-- ==== Sys2Proof/Proofs/Layouts.lean ====
section
/-! SUPPORT. Where the elements of a logical buffer lie in its window (spec/20_memory.md R63 to R65): the values of the
little-endian words, and the bits `HUF.ENC` leaves behind its last one. -/

namespace Sys2Proof.Machine

/-! ### Elements by their index -/

theorem State.bytes_getElem? (s : State) (w : Window) {n i : Nat} (h : i < n) :
    (s.bytes w n)[i]? = some (s.byteAt w i) := by
  simp [State.bytes, h]

theorem State.words_getElem? (s : State) (w : Window) {n k : Nat} (h : k < n) :
    (s.words w n)[k]? = some (s.wordAt w k) := by
  simp [State.words, h]

theorem State.rleComp_getElem? (s : State) {k : Nat} (h : k < s.rle.compLen.toNat) :
    s.rleComp[k]? = some (Part.ofWord (s.wordAt ⟨.rle, .comp⟩ k)) := by
  rw [State.rleComp, List.getElem?_map, s.words_getElem? _ h, Option.map_some]

theorem State.lzwComp_getElem? (s : State) {k : Nat} (h : k < s.lzw.compLen.toNat) :
    s.lzwComp[k]? = some (s.wordAt ⟨.lzw, .comp⟩ k).toNat := by
  rw [State.lzwComp, List.getElem?_map, s.words_getElem? _ h, Option.map_some]

theorem State.hufComp_getElem? (s : State) {k : Nat} (h : k < s.huf.compLen.toNat) :
    s.hufComp[k]? = some (s.hufBitAt k) := by
  simp [State.hufComp, h]

/-! ### Values of little-endian words (R62, R64) -/

theorem toNat_append_byte {n : Nat} (x : BitVec n) (b : Byte) : (x ++ b).toNat = b.toNat + 0x100 * x.toNat := by
  rw [BitVec.toNat_append, ← Nat.shiftLeft_add_eq_or_of_lt b.isLt, Nat.shiftLeft_eq]
  omega

theorem wordOfBytes_toNat (b0 b1 b2 b3 : Byte) :
    (wordOfBytes b0 b1 b2 b3).toNat =
      b0.toNat + 0x100 * b1.toNat + 0x10000 * b2.toNat + 0x1000000 * b3.toNat := by
  rw [wordOfBytes, toNat_append_byte, toNat_append_byte, toNat_append_byte]
  omega

/-- The symbol is the byte at the lowest address, the count the three bytes above it (R64). -/
theorem Part.ofWord_wordOfBytes (b0 b1 b2 b3 : Byte) :
    Part.ofWord (wordOfBytes b0 b1 b2 b3) = ⟨b0, b1.toNat + 0x100 * b2.toNat + 0x10000 * b3.toNat⟩ := by
  have hcount : (b3 ++ b2 ++ b1).toNat = b1.toNat + 0x100 * b2.toNat + 0x10000 * b3.toNat := by
    rw [toNat_append_byte, toNat_append_byte]
    omega
  rw [Part.ofWord, wordOfBytes, BitVec.extractLsb'_append_eq_right, BitVec.extractLsb'_append_eq_left, hcount]

/-! ### The bits of the last byte (R65) -/

/-- Over the whole of its last byte, a window that holds packed bits reads as the bits and then 0. -/
theorem State.hufBitAt_packBits {s : State} {bits : List Bool} (hm : s.huf.comp = Mem.ofBytes 0 (packBits bits)) {k : Nat}
    (hk : k < 8 * ((bits.length + 7) / 8)) : s.hufBitAt k = bits.getD k false := by
  have hj : k / 8 < (packBits bits).length := by rw [packBits_length]; omega
  have hp : (packBits bits)[k / 8] = packedByte bits (k / 8) := by simp [packBits]
  rw [State.hufBitAt, State.byteAt_ofBytes (w := ⟨.huf, .comp⟩) hm hj, hp,
    packedByte_getLsbD bits (k / 8) (k % 8) (Nat.mod_lt _ (by omega)), Nat.div_add_mod]

/-! ### What `HUF.ENC` writes -/

/-- Codes of at most `m` bits make an output of at most `m` bits a byte (R8). -/
theorem hufEncode_length_le {code : Byte → Option (List Bool)} {m : Nat} (hcode : ∀ b bits, code b = some bits → bits.length ≤ m)
    {l : List Byte} {out : List Bool} (h : hufEncode code 0 l [] = .ok out) : out.length ≤ l.length * m := by
  obtain ⟨-, rfl⟩ := hufEncode_ok_iff h
  have hbyte (b : Byte) : ((code b).getD []).length ≤ m := by
    cases hb : code b with
    | none => simp
    | some bits => exact hcode b bits hb
  rw [List.nil_append, List.length_flatMap]
  simpa using List.sum_le_card_nsmul (l.map fun b => ((code b).getD []).length) m (by simpa using fun b _ => hbyte b)

/-- A `HUF.ENC` without fault has passed its checks and has written the packed output of the encoder (R145). -/
theorem exec_hufEnc_without_fault {s t : State} (h : exec .hufEnc s = .next t) (hf : t.fault = false) :
    s.huf.textLen.toNat ≤ s.params.cap ∧ ∃ out, hufEncode s.codeOf 0 (s.textOf .huf) [] = .ok out ∧
      t.huf.compLen = BitVec.ofNat 32 out.length ∧ t.huf.comp = Mem.ofBytes 0 (packBits out) := by
  rw [exec_hufEnc] at h
  obtain rfl := Host.Outcome.next.inj h
  split at hf
  · cases hf
  split at hf
  · cases hf
  rename_i hphase hlen
  rw [if_neg hphase, if_neg hlen]
  split at hf
  · cases hf
  · rename_i out hout
    rw [hout]
    exact ⟨Nat.le_of_not_lt hlen, out, rfl, rfl, rfl⟩

/-- The output of `HUF.ENC` is short enough for COMP_LEN to count its bits (R8, R9). -/
theorem hufEncode_length_lt {s : State} (hs : s.memInv) (hlen : s.huf.textLen.toNat ≤ s.params.cap) {out : List Bool}
    (h : hufEncode s.codeOf 0 (s.textOf .huf) [] = .ok out) : out.length < 2 ^ 32 := by
  obtain ⟨hparams, -, hcodes⟩ := hs
  have hcap := cap_lt hparams
  have hout := hufEncode_length_le hcodes h
  rw [State.textOf_length] at hout
  have htext : (s.unit .huf).textLen.toNat ≤ s.params.cap := hlen
  omega

/-- The unused low bits of the last byte of `HUF.COMP` are 0 after a `HUF.ENC` without fault (R65). -/
theorem hufEnc_padding_zero {s t : State} (hs : s.memInv) (h : exec .hufEnc s = .next t) (hf : t.fault = false) {k : Nat}
    (hk : t.huf.compLen.toNat ≤ k) (hk' : k < 8 * ((t.huf.compLen.toNat + 7) / 8)) : t.hufBitAt k = false := by
  obtain ⟨hlen, out, hout, hcl, hcomp⟩ := exec_hufEnc_without_fault h hf
  rw [hcl, toNat_length (hufEncode_length_lt hs hlen hout)] at hk hk'
  rw [State.hufBitAt_packBits hcomp hk']
  exact List.getD_eq_default _ _ hk

/-- Settles O54: every logical buffer lists the elements of its window by their index, words being little-endian; the bits
behind the last one of a `HUF.ENC` are those the packing fills up with. -/
theorem elementLayouts : Obligations.ElementLayouts := by
  unfold Obligations.ElementLayouts
  refine ⟨fun s u i hi => s.bytes_getElem? _ hi, fun s u i hi => s.bytes_getElem? _ hi, fun s i hi => s.bytes_getElem? _ hi,
    fun s k hk => ?rle, fun s k hk => ?lzw, fun s k hk => s.hufComp_getElem? hk,
    fun s t k hs _ h hf hk hk' => hufEnc_padding_zero hs h hf hk hk'⟩
  case rle => rw [s.rleComp_getElem? hk, State.wordAt, Part.ofWord_wordOfBytes]
  case lzw => rw [s.lzwComp_getElem? hk, State.wordAt, wordOfBytes_toNat]

end Sys2Proof.Machine
end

EXERCISE DESCRIPTION:
Each line above needs to be output again, exactly as shown.

FINISHED EXERCISE:
-- ==== Sys2Proof/Proofs/Layouts.lean ====
section
/-! SUPPORT. Where the elements of a logical buffer lie in its window (spec/20_memory.md R63 to R65): the values of the
little-endian words, and the bits `HUF.ENC` leaves behind its last one. -/

namespace Sys2Proof.Machine

/-! ### Elements by their index -/

theorem State.bytes_getElem? (s : State) (w : Window) {n i : Nat} (h : i < n) :
    (s.bytes w n)[i]? = some (s.byteAt w i) := by
  simp [State.bytes, h]

theorem State.words_getElem? (s : State) (w : Window) {n k : Nat} (h : k < n) :
    (s.words w n)[k]? = some (s.wordAt w k) := by
  simp [State.words, h]

theorem State.rleComp_getElem? (s : State) {k : Nat} (h : k < s.rle.compLen.toNat) :
    s.rleComp[k]? = some (Part.ofWord (s.wordAt ⟨.rle, .comp⟩ k)) := by
  rw [State.rleComp, List.getElem?_map, s.words_getElem? _ h, Option.map_some]

theorem State.lzwComp_getElem? (s : State) {k : Nat} (h : k < s.lzw.compLen.toNat) :
    s.lzwComp[k]? = some (s.wordAt ⟨.lzw, .comp⟩ k).toNat := by
  rw [State.lzwComp, List.getElem?_map, s.words_getElem? _ h, Option.map_some]

theorem State.hufComp_getElem? (s : State) {k : Nat} (h : k < s.huf.compLen.toNat) :
    s.hufComp[k]? = some (s.hufBitAt k) := by
  simp [State.hufComp, h]

/-! ### Values of little-endian words (R62, R64) -/

theorem toNat_append_byte {n : Nat} (x : BitVec n) (b : Byte) : (x ++ b).toNat = b.toNat + 0x100 * x.toNat := by
  rw [BitVec.toNat_append, ← Nat.shiftLeft_add_eq_or_of_lt b.isLt, Nat.shiftLeft_eq]
  omega

theorem wordOfBytes_toNat (b0 b1 b2 b3 : Byte) :
    (wordOfBytes b0 b1 b2 b3).toNat =
      b0.toNat + 0x100 * b1.toNat + 0x10000 * b2.toNat + 0x1000000 * b3.toNat := by
  rw [wordOfBytes, toNat_append_byte, toNat_append_byte, toNat_append_byte]
  omega

/-- The symbol is the byte at the lowest address, the count the three bytes above it (R64). -/
theorem Part.ofWord_wordOfBytes (b0 b1 b2 b3 : Byte) :
    Part.ofWord (wordOfBytes b0 b1 b2 b3) = ⟨b0, b1.toNat + 0x100 * b2.toNat + 0x10000 * b3.toNat⟩ := by
  have hcount : (b3 ++ b2 ++ b1).toNat = b1.toNat + 0x100 * b2.toNat + 0x10000 * b3.toNat := by
    rw [toNat_append_byte, toNat_append_byte]
    omega
  rw [Part.ofWord, wordOfBytes, BitVec.extractLsb'_append_eq_right, BitVec.extractLsb'_append_eq_left, hcount]

/-! ### The bits of the last byte (R65) -/

/-- Over the whole of its last byte, a window that holds packed bits reads as the bits and then 0. -/
theorem State.hufBitAt_packBits {s : State} {bits : List Bool} (hm : s.huf.comp = Mem.ofBytes 0 (packBits bits)) {k : Nat}
    (hk : k < 8 * ((bits.length + 7) / 8)) : s.hufBitAt k = bits.getD k false := by
  have hj : k / 8 < (packBits bits).length := by rw [packBits_length]; omega
  have hp : (packBits bits)[k / 8] = packedByte bits (k / 8) := by simp [packBits]
  rw [State.hufBitAt, State.byteAt_ofBytes (w := ⟨.huf, .comp⟩) hm hj, hp,
    packedByte_getLsbD bits (k / 8) (k % 8) (Nat.mod_lt _ (by omega)), Nat.div_add_mod]

/-! ### What `HUF.ENC` writes -/

/-- Codes of at most `m` bits make an output of at most `m` bits a byte (R8). -/
theorem hufEncode_length_le {code : Byte → Option (List Bool)} {m : Nat} (hcode : ∀ b bits, code b = some bits → bits.length ≤ m)
    {l : List Byte} {out : List Bool} (h : hufEncode code 0 l [] = .ok out) : out.length ≤ l.length * m := by
  obtain ⟨-, rfl⟩ := hufEncode_ok_iff h
  have hbyte (b : Byte) : ((code b).getD []).length ≤ m := by
    cases hb : code b with
    | none => simp
    | some bits => exact hcode b bits hb
  rw [List.nil_append, List.length_flatMap]
  simpa using List.sum_le_card_nsmul (l.map fun b => ((code b).getD []).length) m (by simpa using fun b _ => hbyte b)

/-- A `HUF.ENC` without fault has passed its checks and has written the packed output of the encoder (R145). -/
theorem exec_hufEnc_without_fault {s t : State} (h : exec .hufEnc s = .next t) (hf : t.fault = false) :
    s.huf.textLen.toNat ≤ s.params.cap ∧ ∃ out, hufEncode s.codeOf 0 (s.textOf .huf) [] = .ok out ∧
      t.huf.compLen = BitVec.ofNat 32 out.length ∧ t.huf.comp = Mem.ofBytes 0 (packBits out) := by
  rw [exec_hufEnc] at h
  obtain rfl := Host.Outcome.next.inj h
  split at hf
  · cases hf
  split at hf
  · cases hf
  rename_i hphase hlen
  rw [if_neg hphase, if_neg hlen]
  split at hf
  · cases hf
  · rename_i out hout
    rw [hout]
    exact ⟨Nat.le_of_not_lt hlen, out, rfl, rfl, rfl⟩

/-- The output of `HUF.ENC` is short enough for COMP_LEN to count its bits (R8, R9). -/
theorem hufEncode_length_lt {s : State} (hs : s.memInv) (hlen : s.huf.textLen.toNat ≤ s.params.cap) {out : List Bool}
    (h : hufEncode s.codeOf 0 (s.textOf .huf) [] = .ok out) : out.length < 2 ^ 32 := by
  obtain ⟨hparams, -, hcodes⟩ := hs
  have hcap := cap_lt hparams
  have hout := hufEncode_length_le hcodes h
  rw [State.textOf_length] at hout
  have htext : (s.unit .huf).textLen.toNat ≤ s.params.cap := hlen
  omega

/-- The unused low bits of the last byte of `HUF.COMP` are 0 after a `HUF.ENC` without fault (R65). -/
theorem hufEnc_padding_zero {s t : State} (hs : s.memInv) (h : exec .hufEnc s = .next t) (hf : t.fault = false) {k : Nat}
    (hk : t.huf.compLen.toNat ≤ k) (hk' : k < 8 * ((t.huf.compLen.toNat + 7) / 8)) : t.hufBitAt k = false := by
  obtain ⟨hlen, out, hout, hcl, hcomp⟩ := exec_hufEnc_without_fault h hf
  rw [hcl, toNat_length (hufEncode_length_lt hs hlen hout)] at hk hk'
  rw [State.hufBitAt_packBits hcomp hk']
  exact List.getD_eq_default _ _ hk

/-- Settles O54: every logical buffer lists the elements of its window by their index, words being little-endian; the bits
behind the last one of a `HUF.ENC` are those the packing fills up with. -/
theorem elementLayouts : Obligations.ElementLayouts := by
  unfold Obligations.ElementLayouts
  refine ⟨fun s u i hi => s.bytes_getElem? _ hi, fun s u i hi => s.bytes_getElem? _ hi, fun s i hi => s.bytes_getElem? _ hi,
    fun s k hk => ?rle, fun s k hk => ?lzw, fun s k hk => s.hufComp_getElem? hk,
    fun s t k hs _ h hf hk hk' => hufEnc_padding_zero hs h hf hk hk'⟩
  case rle => rw [s.rleComp_getElem? hk, State.wordAt, Part.ofWord_wordOfBytes]
  case lzw => rw [s.lzwComp_getElem? hk, State.wordAt, wordOfBytes_toNat]

end Sys2Proof.Machine
end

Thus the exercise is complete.